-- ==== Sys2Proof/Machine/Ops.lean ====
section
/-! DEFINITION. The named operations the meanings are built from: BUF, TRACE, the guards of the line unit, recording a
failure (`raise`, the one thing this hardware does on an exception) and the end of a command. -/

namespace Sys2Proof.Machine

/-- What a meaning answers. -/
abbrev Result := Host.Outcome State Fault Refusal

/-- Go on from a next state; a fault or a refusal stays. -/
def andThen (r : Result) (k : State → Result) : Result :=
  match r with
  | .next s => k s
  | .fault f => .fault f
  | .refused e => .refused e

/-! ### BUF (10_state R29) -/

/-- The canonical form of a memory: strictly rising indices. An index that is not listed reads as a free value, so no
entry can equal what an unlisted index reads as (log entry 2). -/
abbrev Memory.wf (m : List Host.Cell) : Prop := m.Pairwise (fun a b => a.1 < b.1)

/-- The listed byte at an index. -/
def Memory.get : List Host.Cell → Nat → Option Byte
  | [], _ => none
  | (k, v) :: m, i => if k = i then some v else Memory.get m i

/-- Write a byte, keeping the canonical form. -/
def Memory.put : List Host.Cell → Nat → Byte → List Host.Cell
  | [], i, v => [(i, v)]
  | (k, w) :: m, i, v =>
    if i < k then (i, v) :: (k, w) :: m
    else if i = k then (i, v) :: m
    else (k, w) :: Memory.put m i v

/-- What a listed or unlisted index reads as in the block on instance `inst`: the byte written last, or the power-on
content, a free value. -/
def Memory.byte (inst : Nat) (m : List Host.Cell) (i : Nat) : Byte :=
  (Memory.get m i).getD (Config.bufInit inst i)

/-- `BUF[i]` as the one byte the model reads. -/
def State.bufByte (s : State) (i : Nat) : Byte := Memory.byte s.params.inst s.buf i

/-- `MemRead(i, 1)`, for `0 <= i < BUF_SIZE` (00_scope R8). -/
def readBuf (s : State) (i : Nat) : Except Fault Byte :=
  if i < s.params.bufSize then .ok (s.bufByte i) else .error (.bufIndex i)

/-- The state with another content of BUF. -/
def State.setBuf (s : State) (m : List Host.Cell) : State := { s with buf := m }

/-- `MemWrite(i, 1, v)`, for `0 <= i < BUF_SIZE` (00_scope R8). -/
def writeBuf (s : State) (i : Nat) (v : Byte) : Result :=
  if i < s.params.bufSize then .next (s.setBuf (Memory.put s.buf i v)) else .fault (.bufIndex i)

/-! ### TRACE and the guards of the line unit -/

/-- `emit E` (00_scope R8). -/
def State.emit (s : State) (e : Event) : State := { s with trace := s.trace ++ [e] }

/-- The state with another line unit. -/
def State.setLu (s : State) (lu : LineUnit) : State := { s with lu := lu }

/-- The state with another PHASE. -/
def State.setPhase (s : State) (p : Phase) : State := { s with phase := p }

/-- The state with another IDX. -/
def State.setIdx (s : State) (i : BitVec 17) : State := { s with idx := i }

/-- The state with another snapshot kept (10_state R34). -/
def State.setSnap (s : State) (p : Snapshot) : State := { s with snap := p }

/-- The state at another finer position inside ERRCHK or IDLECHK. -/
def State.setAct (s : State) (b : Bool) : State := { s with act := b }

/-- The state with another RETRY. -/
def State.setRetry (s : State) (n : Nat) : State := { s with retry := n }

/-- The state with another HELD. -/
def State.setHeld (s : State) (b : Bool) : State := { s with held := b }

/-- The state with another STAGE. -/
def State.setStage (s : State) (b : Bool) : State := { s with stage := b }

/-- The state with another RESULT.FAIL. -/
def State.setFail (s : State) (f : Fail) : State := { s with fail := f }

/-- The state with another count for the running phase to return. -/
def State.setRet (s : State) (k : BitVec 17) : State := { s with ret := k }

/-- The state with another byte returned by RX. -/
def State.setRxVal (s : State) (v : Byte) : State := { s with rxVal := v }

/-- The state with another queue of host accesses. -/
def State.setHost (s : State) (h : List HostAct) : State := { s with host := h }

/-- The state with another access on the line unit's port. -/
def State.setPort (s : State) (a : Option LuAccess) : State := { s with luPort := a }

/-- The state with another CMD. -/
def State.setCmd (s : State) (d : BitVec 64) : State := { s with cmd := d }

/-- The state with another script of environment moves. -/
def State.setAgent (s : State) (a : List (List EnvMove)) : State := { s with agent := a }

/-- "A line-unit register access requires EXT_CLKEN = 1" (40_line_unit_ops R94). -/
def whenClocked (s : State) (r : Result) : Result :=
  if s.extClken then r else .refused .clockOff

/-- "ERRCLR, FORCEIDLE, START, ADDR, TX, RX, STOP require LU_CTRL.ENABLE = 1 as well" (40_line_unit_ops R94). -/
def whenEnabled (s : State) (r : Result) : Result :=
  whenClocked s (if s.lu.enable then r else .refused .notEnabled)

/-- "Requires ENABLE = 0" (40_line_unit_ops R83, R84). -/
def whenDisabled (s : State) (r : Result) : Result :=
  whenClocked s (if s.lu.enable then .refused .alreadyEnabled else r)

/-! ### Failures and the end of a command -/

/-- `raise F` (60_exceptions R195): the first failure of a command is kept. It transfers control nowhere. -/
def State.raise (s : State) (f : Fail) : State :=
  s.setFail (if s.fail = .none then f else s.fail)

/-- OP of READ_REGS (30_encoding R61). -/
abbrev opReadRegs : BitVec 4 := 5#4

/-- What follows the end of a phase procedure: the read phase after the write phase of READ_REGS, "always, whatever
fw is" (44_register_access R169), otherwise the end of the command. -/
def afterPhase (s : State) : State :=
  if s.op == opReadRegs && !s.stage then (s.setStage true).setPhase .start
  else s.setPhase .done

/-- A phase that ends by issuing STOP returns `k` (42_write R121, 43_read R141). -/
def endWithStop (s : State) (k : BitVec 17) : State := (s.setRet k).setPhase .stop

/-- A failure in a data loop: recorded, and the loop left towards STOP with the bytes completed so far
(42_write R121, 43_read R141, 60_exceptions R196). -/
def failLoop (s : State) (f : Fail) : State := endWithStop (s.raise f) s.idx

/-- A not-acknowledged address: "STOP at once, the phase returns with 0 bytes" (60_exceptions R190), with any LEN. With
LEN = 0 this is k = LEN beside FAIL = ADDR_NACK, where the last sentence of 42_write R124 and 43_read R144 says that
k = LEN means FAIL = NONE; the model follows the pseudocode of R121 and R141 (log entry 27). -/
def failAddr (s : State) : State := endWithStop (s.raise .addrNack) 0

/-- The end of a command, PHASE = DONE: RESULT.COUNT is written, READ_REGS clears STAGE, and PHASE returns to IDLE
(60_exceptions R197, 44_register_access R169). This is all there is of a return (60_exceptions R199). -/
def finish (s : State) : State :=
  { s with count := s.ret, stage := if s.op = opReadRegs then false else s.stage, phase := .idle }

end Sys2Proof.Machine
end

--------------------------------

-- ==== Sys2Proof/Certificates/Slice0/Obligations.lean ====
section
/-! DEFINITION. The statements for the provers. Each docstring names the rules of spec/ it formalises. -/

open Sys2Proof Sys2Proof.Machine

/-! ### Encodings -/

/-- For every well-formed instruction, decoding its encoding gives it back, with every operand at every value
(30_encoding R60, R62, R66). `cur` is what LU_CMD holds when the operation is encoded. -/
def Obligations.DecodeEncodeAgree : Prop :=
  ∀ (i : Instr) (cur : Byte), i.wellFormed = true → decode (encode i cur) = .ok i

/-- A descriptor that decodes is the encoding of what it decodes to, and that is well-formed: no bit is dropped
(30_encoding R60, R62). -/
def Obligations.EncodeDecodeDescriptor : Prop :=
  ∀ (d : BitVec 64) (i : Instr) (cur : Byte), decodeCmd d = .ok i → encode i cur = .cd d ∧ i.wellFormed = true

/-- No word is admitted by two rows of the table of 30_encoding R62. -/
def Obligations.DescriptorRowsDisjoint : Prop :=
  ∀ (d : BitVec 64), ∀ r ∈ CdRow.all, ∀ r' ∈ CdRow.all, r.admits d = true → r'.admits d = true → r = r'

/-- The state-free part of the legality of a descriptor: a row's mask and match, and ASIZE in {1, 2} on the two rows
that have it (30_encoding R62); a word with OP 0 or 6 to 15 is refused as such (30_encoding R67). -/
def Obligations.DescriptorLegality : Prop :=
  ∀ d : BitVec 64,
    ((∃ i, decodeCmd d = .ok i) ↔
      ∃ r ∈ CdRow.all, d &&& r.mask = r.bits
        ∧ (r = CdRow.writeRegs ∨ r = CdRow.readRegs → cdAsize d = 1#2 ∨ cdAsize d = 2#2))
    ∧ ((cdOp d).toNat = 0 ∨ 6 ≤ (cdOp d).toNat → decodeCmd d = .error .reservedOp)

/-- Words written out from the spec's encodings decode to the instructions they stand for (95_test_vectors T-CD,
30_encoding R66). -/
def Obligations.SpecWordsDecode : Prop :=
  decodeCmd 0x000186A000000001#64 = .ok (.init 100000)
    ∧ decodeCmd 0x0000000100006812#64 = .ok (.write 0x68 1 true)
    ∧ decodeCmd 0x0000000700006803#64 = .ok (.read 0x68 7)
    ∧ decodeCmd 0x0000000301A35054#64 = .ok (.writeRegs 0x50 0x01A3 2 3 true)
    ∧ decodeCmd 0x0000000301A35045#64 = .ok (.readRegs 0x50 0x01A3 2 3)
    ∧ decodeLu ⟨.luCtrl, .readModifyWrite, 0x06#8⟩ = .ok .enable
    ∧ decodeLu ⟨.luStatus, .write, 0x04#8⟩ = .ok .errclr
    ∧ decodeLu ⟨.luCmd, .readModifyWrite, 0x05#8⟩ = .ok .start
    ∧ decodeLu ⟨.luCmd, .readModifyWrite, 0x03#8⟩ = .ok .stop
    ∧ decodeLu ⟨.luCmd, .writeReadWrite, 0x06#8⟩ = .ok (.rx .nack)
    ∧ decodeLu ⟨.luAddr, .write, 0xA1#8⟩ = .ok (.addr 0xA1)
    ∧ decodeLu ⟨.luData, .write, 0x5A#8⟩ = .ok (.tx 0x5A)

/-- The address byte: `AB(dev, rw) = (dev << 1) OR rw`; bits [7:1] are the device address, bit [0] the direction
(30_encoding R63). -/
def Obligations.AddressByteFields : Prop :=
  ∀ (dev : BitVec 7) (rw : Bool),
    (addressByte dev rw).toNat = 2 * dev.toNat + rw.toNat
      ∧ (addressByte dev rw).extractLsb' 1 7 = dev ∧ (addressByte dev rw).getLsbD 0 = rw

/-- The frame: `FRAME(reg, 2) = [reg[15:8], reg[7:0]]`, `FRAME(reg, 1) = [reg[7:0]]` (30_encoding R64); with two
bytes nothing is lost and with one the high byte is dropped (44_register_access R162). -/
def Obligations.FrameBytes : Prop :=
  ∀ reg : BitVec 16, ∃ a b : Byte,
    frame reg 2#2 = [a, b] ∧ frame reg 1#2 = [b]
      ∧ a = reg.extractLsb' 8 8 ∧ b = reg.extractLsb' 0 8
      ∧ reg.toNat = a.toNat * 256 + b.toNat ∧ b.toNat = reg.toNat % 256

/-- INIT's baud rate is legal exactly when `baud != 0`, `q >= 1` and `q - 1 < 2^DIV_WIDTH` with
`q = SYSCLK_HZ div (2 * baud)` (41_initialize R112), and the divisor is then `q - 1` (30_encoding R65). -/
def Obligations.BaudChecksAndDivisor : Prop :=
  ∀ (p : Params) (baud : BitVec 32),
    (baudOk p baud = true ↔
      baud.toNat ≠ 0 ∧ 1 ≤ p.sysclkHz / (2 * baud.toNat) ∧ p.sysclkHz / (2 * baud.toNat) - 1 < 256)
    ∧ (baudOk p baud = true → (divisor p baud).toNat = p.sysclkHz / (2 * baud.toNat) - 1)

--------------------------------

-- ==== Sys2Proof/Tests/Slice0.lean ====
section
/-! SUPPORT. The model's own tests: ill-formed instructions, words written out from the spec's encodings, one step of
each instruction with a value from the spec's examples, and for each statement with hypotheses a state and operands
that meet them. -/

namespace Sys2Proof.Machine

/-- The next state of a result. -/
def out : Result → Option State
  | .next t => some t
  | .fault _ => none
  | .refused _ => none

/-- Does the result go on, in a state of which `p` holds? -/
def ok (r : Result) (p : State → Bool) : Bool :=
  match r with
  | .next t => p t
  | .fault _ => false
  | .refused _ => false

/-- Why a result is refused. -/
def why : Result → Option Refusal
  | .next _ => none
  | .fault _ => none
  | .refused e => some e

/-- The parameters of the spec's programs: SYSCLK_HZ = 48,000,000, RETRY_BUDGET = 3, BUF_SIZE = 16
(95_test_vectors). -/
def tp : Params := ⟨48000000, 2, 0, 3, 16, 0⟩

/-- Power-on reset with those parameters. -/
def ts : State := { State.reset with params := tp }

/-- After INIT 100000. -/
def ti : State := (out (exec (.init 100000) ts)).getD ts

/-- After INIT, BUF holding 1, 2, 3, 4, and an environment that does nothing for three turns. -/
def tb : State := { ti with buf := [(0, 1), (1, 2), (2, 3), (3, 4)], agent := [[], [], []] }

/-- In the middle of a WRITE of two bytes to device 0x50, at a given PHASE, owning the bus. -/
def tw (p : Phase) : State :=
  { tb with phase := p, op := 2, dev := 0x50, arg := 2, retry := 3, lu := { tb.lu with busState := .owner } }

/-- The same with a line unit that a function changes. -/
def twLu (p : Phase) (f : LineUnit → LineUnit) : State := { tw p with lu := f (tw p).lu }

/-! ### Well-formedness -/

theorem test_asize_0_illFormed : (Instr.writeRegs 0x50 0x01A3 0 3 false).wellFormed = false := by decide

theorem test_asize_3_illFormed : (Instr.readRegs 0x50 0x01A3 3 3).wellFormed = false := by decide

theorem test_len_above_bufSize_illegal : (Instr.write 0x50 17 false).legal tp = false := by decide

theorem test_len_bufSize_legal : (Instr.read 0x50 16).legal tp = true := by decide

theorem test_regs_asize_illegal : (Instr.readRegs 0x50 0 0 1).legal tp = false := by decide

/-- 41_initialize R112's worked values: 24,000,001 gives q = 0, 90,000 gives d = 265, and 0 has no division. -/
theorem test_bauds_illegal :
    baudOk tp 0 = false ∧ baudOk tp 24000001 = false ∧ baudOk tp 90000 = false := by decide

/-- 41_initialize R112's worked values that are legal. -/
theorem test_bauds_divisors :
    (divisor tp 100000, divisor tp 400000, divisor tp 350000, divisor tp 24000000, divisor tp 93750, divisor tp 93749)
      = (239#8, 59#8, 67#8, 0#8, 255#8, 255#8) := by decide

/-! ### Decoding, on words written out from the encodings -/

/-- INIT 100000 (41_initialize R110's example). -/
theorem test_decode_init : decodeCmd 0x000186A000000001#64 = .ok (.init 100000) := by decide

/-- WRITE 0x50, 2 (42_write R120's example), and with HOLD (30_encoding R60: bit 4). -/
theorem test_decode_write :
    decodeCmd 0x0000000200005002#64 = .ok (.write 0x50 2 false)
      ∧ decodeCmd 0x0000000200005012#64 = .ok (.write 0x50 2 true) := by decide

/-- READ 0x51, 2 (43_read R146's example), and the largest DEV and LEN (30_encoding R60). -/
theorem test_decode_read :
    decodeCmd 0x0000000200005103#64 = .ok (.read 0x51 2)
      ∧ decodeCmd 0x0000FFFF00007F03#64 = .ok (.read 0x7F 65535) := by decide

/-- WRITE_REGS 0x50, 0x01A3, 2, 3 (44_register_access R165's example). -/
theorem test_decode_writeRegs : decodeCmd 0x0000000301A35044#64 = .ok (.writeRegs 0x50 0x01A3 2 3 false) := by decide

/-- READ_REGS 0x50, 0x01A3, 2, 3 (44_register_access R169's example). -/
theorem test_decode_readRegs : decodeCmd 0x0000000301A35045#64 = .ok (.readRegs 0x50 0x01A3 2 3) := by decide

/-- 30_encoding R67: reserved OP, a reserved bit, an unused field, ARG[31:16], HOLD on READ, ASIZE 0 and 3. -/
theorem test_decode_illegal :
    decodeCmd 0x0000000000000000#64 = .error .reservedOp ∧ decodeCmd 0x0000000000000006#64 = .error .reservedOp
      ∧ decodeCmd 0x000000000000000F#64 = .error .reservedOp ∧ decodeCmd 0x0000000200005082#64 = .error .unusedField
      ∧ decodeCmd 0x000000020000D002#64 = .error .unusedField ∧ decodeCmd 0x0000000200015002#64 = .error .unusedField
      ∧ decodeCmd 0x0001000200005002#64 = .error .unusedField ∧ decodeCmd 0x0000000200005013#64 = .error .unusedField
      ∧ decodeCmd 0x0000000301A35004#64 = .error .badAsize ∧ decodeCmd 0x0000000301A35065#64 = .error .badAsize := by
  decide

--------------------------------

(What you need to do) Using only the entries above, output the line with "-- ==== Sys2Proof/Machine/Ops.lean", the line with "else (k, w) :: Memory.put m i v", and all lines between them, exactly as they stand.

(Exercise response)
-- ==== Sys2Proof/Machine/Ops.lean ====
section
/-! DEFINITION. The named operations the meanings are built from: BUF, TRACE, the guards of the line unit, recording a
failure (`raise`, the one thing this hardware does on an exception) and the end of a command. -/

namespace Sys2Proof.Machine

/-- What a meaning answers. -/
abbrev Result := Host.Outcome State Fault Refusal

/-- Go on from a next state; a fault or a refusal stays. -/
def andThen (r : Result) (k : State → Result) : Result :=
  match r with
  | .next s => k s
  | .fault f => .fault f
  | .refused e => .refused e

/-! ### BUF (10_state R29) -/

/-- The canonical form of a memory: strictly rising indices. An index that is not listed reads as a free value, so no
entry can equal what an unlisted index reads as (log entry 2). -/
abbrev Memory.wf (m : List Host.Cell) : Prop := m.Pairwise (fun a b => a.1 < b.1)

/-- The listed byte at an index. -/
def Memory.get : List Host.Cell → Nat → Option Byte
  | [], _ => none
  | (k, v) :: m, i => if k = i then some v else Memory.get m i

/-- Write a byte, keeping the canonical form. -/
def Memory.put : List Host.Cell → Nat → Byte → List Host.Cell
  | [], i, v => [(i, v)]
  | (k, w) :: m, i, v =>
    if i < k then (i, v) :: (k, w) :: m
    else if i = k then (i, v) :: m
    else (k, w) :: Memory.put m i v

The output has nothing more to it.